Fate of the Peak Effect in a Type-II Superconductor: Multicriticality in the Bragg-Glass Transition

TL;DR

This study investigates the complex phase transitions in a Nb superconductor, revealing how the peak effect disappears at a multicritical point where multiple phase boundaries converge, using neutron scattering and magnetic susceptibility.

Contribution

It provides the first detailed phase diagram showing the multicritical behavior of the Bragg-glass transition in a superconductor, linking the peak effect disappearance to this multicriticality.

Findings

Identification of four phase boundary lines in the H-T plane.

Disappearance of the peak effect correlates with multicriticality.

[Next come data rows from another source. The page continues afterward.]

@[simp] theorem readStores_now : (s.readStores).now = s.now := by rw [readStores_frame]
@[simp] theorem readStores_receivers : (s.readStores).receivers = s.receivers := by rw [readStores_frame]
@[simp] theorem readStores_transmitters : (s.readStores).transmitters = s.transmitters := by rw [readStores_frame]
@[simp] theorem readStores_timing : (s.readStores).timing = s.timing := by rw [readStores_frame]
@[simp] theorem readStores_selector : (s.readStores).selector = s.selector := by rw [readStores_frame]
@[simp] theorem readStores_activeMap : (s.readStores).activeMap = s.activeMap := by rw [readStores_frame]
@[simp] theorem readStores_sessions : (s.readStores).sessions = s.sessions := by rw [readStores_frame]
@[simp] theorem readStores_everyone : (s.readStores).everyone = s.everyone := everyone_congr (readStores_sessions s)
@[simp] theorem readStores_claims : (s.readStores).claims = s.claims := by rw [readStores_frame]
@[simp] theorem readStores_staging : (s.readStores).staging = s.staging := by rw [readStores_frame]
@[simp] theorem readStores_commitQueue : (s.readStores).commitQueue = s.commitQueue := by rw [readStores_frame]
@[simp] theorem readStores_commitSeq : (s.readStores).commitSeq = s.commitSeq := by rw [readStores_frame]
@[simp] theorem readStores_assemblers : (s.readStores).assemblers = s.assemblers := by rw [readStores_frame]
@[simp] theorem readStores_subscriptions : (s.readStores).subscriptions = s.subscriptions := by rw [readStores_frame]
@[simp] theorem readStores_mailboxes : (s.readStores).mailboxes = s.mailboxes := by rw [readStores_frame]
@[simp] theorem readStores_txQueues : (s.readStores).txQueues = s.txQueues := by rw [readStores_frame]
@[simp] theorem readStores_messageIds : (s.readStores).messageIds = s.messageIds := by rw [readStores_frame]
@[simp] theorem readStores_ports : (s.readStores).ports = s.ports := by rw [readStores_frame]
@[simp] theorem readStores_events : (s.readStores).events = s.events := by rw [readStores_frame]
@[simp] theorem readStores_chmNotices : (s.readStores).chmNotices = s.chmNotices := by rw [readStores_frame]
@[simp] theorem readStores_rslNotices : (s.readStores).rslNotices = s.rslNotices := by rw [readStores_frame]
@[simp] theorem readStores_msuNotices : (s.readStores).msuNotices = s.msuNotices := by rw [readStores_frame]
@[simp] theorem readStores_evuNotices : (s.readStores).evuNotices = s.evuNotices := by rw [readStores_frame]
@[simp] theorem readStores_txNotices : (s.readStores).txNotices = s.txNotices := by rw [readStores_frame]
@[simp] theorem readStores_resetToReach : (s.readStores).resetToReach = s.resetToReach := by rw [readStores_frame]
@[simp] theorem readStores_pending : (s.readStores).pending = s.pending := by rw [readStores_frame]

theorem computeMap_frame :
    s.computeMap = { s with activeMap := (s.computeMap).activeMap } :=
  rfl
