/-- A selector ready for a recomputation, its rows true. -/
def SelectionReady (s : State) : Prop := RowsTrue s ∧ SelectorReady s.selector

/-- The rows true and the selector legal, which is SelectionLegal. -/
def SelectionKept (s : State) : Prop := RowsTrue s ∧ SelectorLegal s.selector

theorem SelectionKept.ready {s : State} (h : SelectionKept s) : SelectionReady s := ⟨h.1, h.2.toSelectorReady⟩

/-- Every recomputation leaves the selector on an admitted row or on none (R46, R47). -/
theorem SelectionReady.recompute {s : State} (h : SelectionReady s) : SelectionKept s.recompute := by
  obtain ⟨hReady, hTarget⟩ := admits_target h.1 h.2
  exact ⟨h.1.congr (by simp) (by simp) (linkPresent_congr (by simp)), hReady.moveTo hTarget⟩

theorem SelectionReady.recomputeFailed {s : State} (h : SelectionReady s) : SelectionKept s.recomputeFailed := by
  obtain ⟨hReady, hTarget⟩ := admits_target h.1 h.2
  refine ⟨h.1.congr (by simp) (by simp) (linkPresent_congr (by simp)), ?_⟩
  unfold State.recomputeFailed
  simp only
  split
  · exact hReady.enterHoldover _
  · next k hk => exact hReady.enterLocking (hTarget k hk) _

/-! ### Rows following their sources (R39, R41) -/

theorem follow_absent_iff (w : CandidateRow) (present : Bool) (wait : Nat) (now : Time) :
    (w.follow present wait now).qualification = .absent ↔ present = false := by
  unfold CandidateRow.follow CandidateRow.load
  cases hq : w.qualification <;> cases present <;> simp [hq]
  split <;> simp

theorem load_timer (w : CandidateRow) (wait : Nat) (now : Time) :
    (w.load wait now).restoreTimer.isSome = true ↔ (w.load wait now).qualification = .waiting := by
  unfold CandidateRow.load
  split <;> simp

theorem load_not_absent (w : CandidateRow) (wait : Nat) (now : Time) : (w.load wait now).qualification ≠ .absent := by
  unfold CandidateRow.load
  split <;> simp

theorem follow_timer {w : CandidateRow} (h : w.restoreTimer.isSome = true ↔ w.qualification = .waiting) (present : Bool)
    (wait : Nat) (now : Time) : (w.follow present wait now).restoreTimer.isSome = true
      ↔ (w.follow present wait now).qualification = .waiting := by
  unfold CandidateRow.follow
  split
  · exact load_timer w wait now
  · simp
  · simp
  · exact h

theorem follow_kept (w : CandidateRow) (present : Bool) (wait : Nat) (now : Time) :
    (w.follow present wait now).source = w.source ∧ (w.follow present wait now).gradeLimit = w.gradeLimit
      ∧ (w.follow present wait now).lockout = w.lockout := by
  unfold CandidateRow.follow CandidateRow.load
  repeat' split
  all_goals exact ⟨rfl, rfl, rfl⟩

/-- Whatever the sources have become, a report makes the rows true to them. -/
theorem SelectorLegal.reportSources {s : State} (h : SelectorLegal s.selector) : SelectionKept s.reportSources := by
  have hRow (r : RowIx) : s.followedTable.get r = (s.row r).follow (s.rowPresent r) s.selector.restoreWait s.now := by
    rw [State.followedTable, Tab.get_tabulate]
  unfold State.reportSources
  split
  · next hSame =>
    refine ⟨fun r => ?_, h⟩
    have hFollowed := hRow r
    rw [hSame] at hFollowed
    rw [State.row, hFollowed]
    exact follow_absent_iff _ _ _ _
  · refine SelectionReady.recompute ⟨fun r => ?_, fun r => ?_, fun q hq => ?_, h.holdover⟩
    · have hPresent : State.rowPresent (s.onSelector fun l => { l with table := s.followedTable }) r = s.rowPresent r := by
        obtain ⟨hSource, hLimit, -⟩ := follow_kept (s.row r) (s.rowPresent r) s.selector.restoreWait s.now
        have hFollowed : State.row (s.onSelector fun l => { l with table := s.followedTable }) r = _ := hRow r
        rw [← sourcePresent_eq_rowPresent, ← sourcePresent_eq_rowPresent, hFollowed, hSource, hLimit]
        rfl
      rw [hPresent, State.row, State.onSelector_selector, hRow]
      exact follow_absent_iff _ _ _ _
    · simp only [State.onSelector_selector, hRow]
      exact follow_timer (h.timer r) _ _ _
    · simp only [State.onSelector_selector, hRow, follow_kept]
      exact h.request q hq

/-! ### Withdrawals, and the commands on the request (R54 to R57) -/

theorem SelectionReady.congr {s t : State} (h : SelectionReady s) (hSelector : t.selector = s.selector)
    (hReceivers : t.receivers = s.receivers) : SelectionReady t :=
  ⟨h.1.congr (by rw [hSelector]) (by rw [hSelector]) (linkPresent_congr hReceivers), by rw [hSelector]; exact h.2⟩

theorem SelectionKept.congr {s t : State} (h : SelectionKept s) (hSelector : t.selector = s.selector)
    (hReceivers : t.receivers = s.receivers) : SelectionKept t :=
  ⟨h.1.congr (by rw [hSelector]) (by rw [hSelector]) (linkPresent_congr hReceivers), by rw [hSelector]; exact h.2⟩

/-- Another request in the slot, or none: the rows do not see it. -/
theorem SelectionReady.withRequest {s t : State} (h : SelectionReady s) {slot : Option Request}
    (hSelector : t.selector = { s.selector with request := slot }) (hReceivers : t.receivers = s.receivers)
    (hSlot : ∀ q, slot = some q → (s.row q.row).lockout = false) : SelectionReady t := by
  refine ⟨h.1.congr (by rw [hSelector]) (by rw [hSelector]) (linkPresent_congr hReceivers), ?_⟩
  rw [hSelector]
  exact { h.2 with request := hSlot }

theorem SelectionReady.dropRequest {s : State} (h : SelectionReady s) (why : DropReason) :
    SelectionReady (s.dropRequest why) :=
  ⟨h.1.congr (by simp) (by simp) (linkPresent_congr (by simp)), h.2.dropRequest why⟩

theorem SelectionReady.withdraw {s : State} (h : SelectionReady s) (why : DropReason) : SelectionReady (s.withdraw why) := by
  rcases hSlot : s.selector.request with _ | q
  · rw [withdraw_of_none s why hSlot]
    exact h
  · rw [withdraw_of_some s q why hSlot]
    exact h.withRequest rfl rfl (by simp)

theorem withdraw_selector (s : State) (why : DropReason) :
    (s.withdraw why).selector = { s.selector with request := none } := by
  rcases hSlot : s.selector.request with _ | q
  · rw [withdraw_of_none s why hSlot, ← hSlot]
  · rw [withdraw_of_some s q why hSlot]

theorem withdraw_receivers (s : State) (why : DropReason) : (s.withdraw why).receivers = s.receivers := by
  have hFrame := frame_withdraw s why
  rw [Block.Frame] at hFrame
  rw [hFrame]
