-- ==== Sys2Proof/Syntax.lean ====
section
/-! DEFINITION. What the block can be given: one constructor of `Instr` per row of
spec/opcode_table.json (30_encoding R80, R82, R91 to R94, R98, R102), and the shapes in which a
stimulus reaches the decoder. The block executes no program: an "instruction" is a stimulus, or
an RTC command byte decoded inside one (92_eei_decisions D35). -/

namespace Sys2Proof

/-- The two register banks, `b` in the set 1, 2 (R1, R8). -/
inductive BankId where
  | via1
  | via2
deriving DecidableEq, Repr

/-- One constructor per row of the opcode table, in the table's order. The 32 bus operations
(R82), the 19 rows of the RTC command map (R91 to R94), the 8 events (R98). -/
inductive Instr where
  | rdOrb (bank : BankId)
  | wrOrb (bank : BankId) (data : Byte)
  | rdOrah (bank : BankId)
  | wrOrah (bank : BankId) (data : Byte)
  | rdDdrb (bank : BankId)
  | wrDdrb (bank : BankId) (data : Byte)
  | rdDdra (bank : BankId)
  | wrDdra (bank : BankId) (data : Byte)
  | rdT1cl (bank : BankId)
  | wrT1cl (bank : BankId) (data : Byte)
  | rdT1ch (bank : BankId)
  | wrT1ch (bank : BankId) (data : Byte)
  | rdT1ll (bank : BankId)
  | wrT1ll (bank : BankId) (data : Byte)
  | rdT1lh (bank : BankId)
  | wrT1lh (bank : BankId) (data : Byte)
  | rdT2cl (bank : BankId)
  | wrT2cl (bank : BankId) (data : Byte)
  | rdT2ch (bank : BankId)
  | wrT2ch (bank : BankId) (data : Byte)
  | rdSr (bank : BankId)
  | wrSr (bank : BankId) (data : Byte)
  | rdAcr (bank : BankId)
  | wrAcr (bank : BankId) (data : Byte)
  | rdPcr (bank : BankId)
  | wrPcr (bank : BankId) (data : Byte)
  | rdIfr (bank : BankId)
  | wrIfr (bank : BankId) (data : Byte)
  | rdIer (bank : BankId)
  | wrIer (bank : BankId) (data : Byte)
  | rdOra (bank : BankId)
  | wrOra (bank : BankId) (data : Byte)
  /-- Context FIRST, byte 0x81 (R161). -/
  | rtcRdsec0
  /-- Context FIRST, byte 0x85 (R162). -/
  | rtcRdsec1
  /-- Context FIRST, byte 0x89 (R163). -/
  | rtcRdsec2
  /-- Context FIRST, byte 0x8D (R164). -/
  | rtcRdsec3
  /-- Context FIRST, low-bank read, `aa = B[3:2]` (R165). -/
  | rtcRdpram (aa : BitVec 2)
  /-- The duplicated low-bank read test, in its place in the list and never reached (R166). -/
  | rtcRdpramDead (aa : BitVec 2)
  /-- Context FIRST, extended read designator, `sector = B[2:0]` (R167). -/
  | rtcXrdsel (sector : BitVec 3)
  /-- Context FIRST, any other byte with bit 7 set (R168). -/
  | rtcRdnop (byte : Byte)
  /-- Context FIRST, a byte with bit 7 clear, of which `code` is `B[6:0]` (R169). -/
  | rtcWrcmd (code : BitVec 7)
  /-- Context XREAD: `sector = cmd[2:0]`, `addr = B[6:2]` (R170). -/
  | rtcXrd (sector : BitVec 3) (addr : BitVec 5)
  /-- Context WDATA, extended write: `sector = cmd[2:0]` and the byte just completed, an
  addressing byte or a data byte as `RTC.alt` says (R171, R172). -/
  | rtcXwr (sector : BitVec 3) (byte : Byte)
  /-- Context WDATA, low-bank write, `aa = cmd[3:2]` (R173). -/
  | rtcWrpram (aa : BitVec 2) (data : Byte)
  /-- The duplicated low-bank write test, never reached (R166). -/
  | rtcWrpramDead (aa : BitVec 2) (data : Byte)
  /-- Context WDATA, write-protect command, `protect = B[0]` (R174). -/
  | rtcWprot (protect : Bool)
  | rtcWrsec0 (data : Byte)
  | rtcWrsec1 (data : Byte)
  | rtcWrsec2 (data : Byte)
  | rtcWrsec3 (data : Byte)
  /-- Context WDATA, any other pending command (R176). -/
  | rtcWrnop (cmd : Byte) (data : Byte)
  | reset
  /-- `dt` nanoseconds of virtual time (R205). -/
  | advance (dt : Nat)
  | fireVbl
  | fireSec
  | fireAdbpoll
  | tickT1 (bank : BankId)
  | tickT2 (bank : BankId)
  /-- Fan-in line `line` of a bank takes the level `level` (R220). -/
  | extirq (bank : BankId) (line : BitVec 3) (level : Bool)
deriving DecidableEq, Repr

/-- A bus access as the bus offers it: the tuple of R81 with the raw address of R60 and the
access width of R64. The bank was chosen outside the block (R63). -/
structure BusAccess where
  bank : BankId
  /-- `rw`: true for a write (R81). -/
  write : Bool
  /-- The raw address, of which only bits 12..9 take part in the decode (R61, R62). -/
  addr : Nat
  /-- The number of bytes of the access; 1 is the only width with a meaning (R64). -/
  size : Nat
  /-- The byte written; not looked at for a read. -/
  data : Byte
deriving DecidableEq, Repr

/-- An event: the 4-bit code `E` of R98 and every operand an event can have; an event looks at
its own operands only. -/
structure EventCall where
  code : BitVec 4
  dt : Nat
  bank : BankId
  line : BitVec 3
  level : Bool
deriving DecidableEq, Repr

/-- What the environment can offer the block: formats BUS and EVENT of R80. -/
inductive Stimulus where
  | bus (access : BusAccess)
  | event (call : EventCall)
deriving DecidableEq, Repr

/-- What the decoder reads. Format RTC is not a stimulus from outside but the second level of
decode inside `WR.ORB` (R80): the pending `RTC.cmd` and the byte just completed (R90). -/
inductive Encoded where
  | stimulus (st : Stimulus)
  | rtc (cmd : Byte) (byte : Byte)
deriving DecidableEq, Repr

/-- Why the decoder has no instruction for what it was given. -/
inductive Reject where
  /-- A bus access of a width other than one byte (R64). -/
  | wideAccess (size : Nat)
  /-- An event code 8..15, which names no event (R98). -/
  | unassignedEvent (code : BitVec 4)
  /-- A transaction word that no row of R82 matches; the table is total, so it is never raised. -/
  | unassignedBusWord (word : BitVec 14)
deriving DecidableEq, Repr

end Sys2Proof
end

Convergence of phase boundaries at a multicritical point.

Abstract

We have used small-angle-neutron-scattering (SANS) and ac magnetic susceptibility to investigate the global magnetic field H vs temperature T phase diagram of a single crystal Nb in which a first-order transition of Bragg-glass melting (disordering), a peak effect, and surface superconductivity are all observable. It was found that the disappearance of the peak effect is directly related to a multicritical behavior in the Bragg-glass transition. Four characteristic phase boundary lines have been identified on the H-T plane: a first-order line at high fields, a mean-field-like continuous transition line at low fields, and two continuous transition line associated with the onset of surface and bulk superconductivity. All four lines are found to meet at a multicritical point.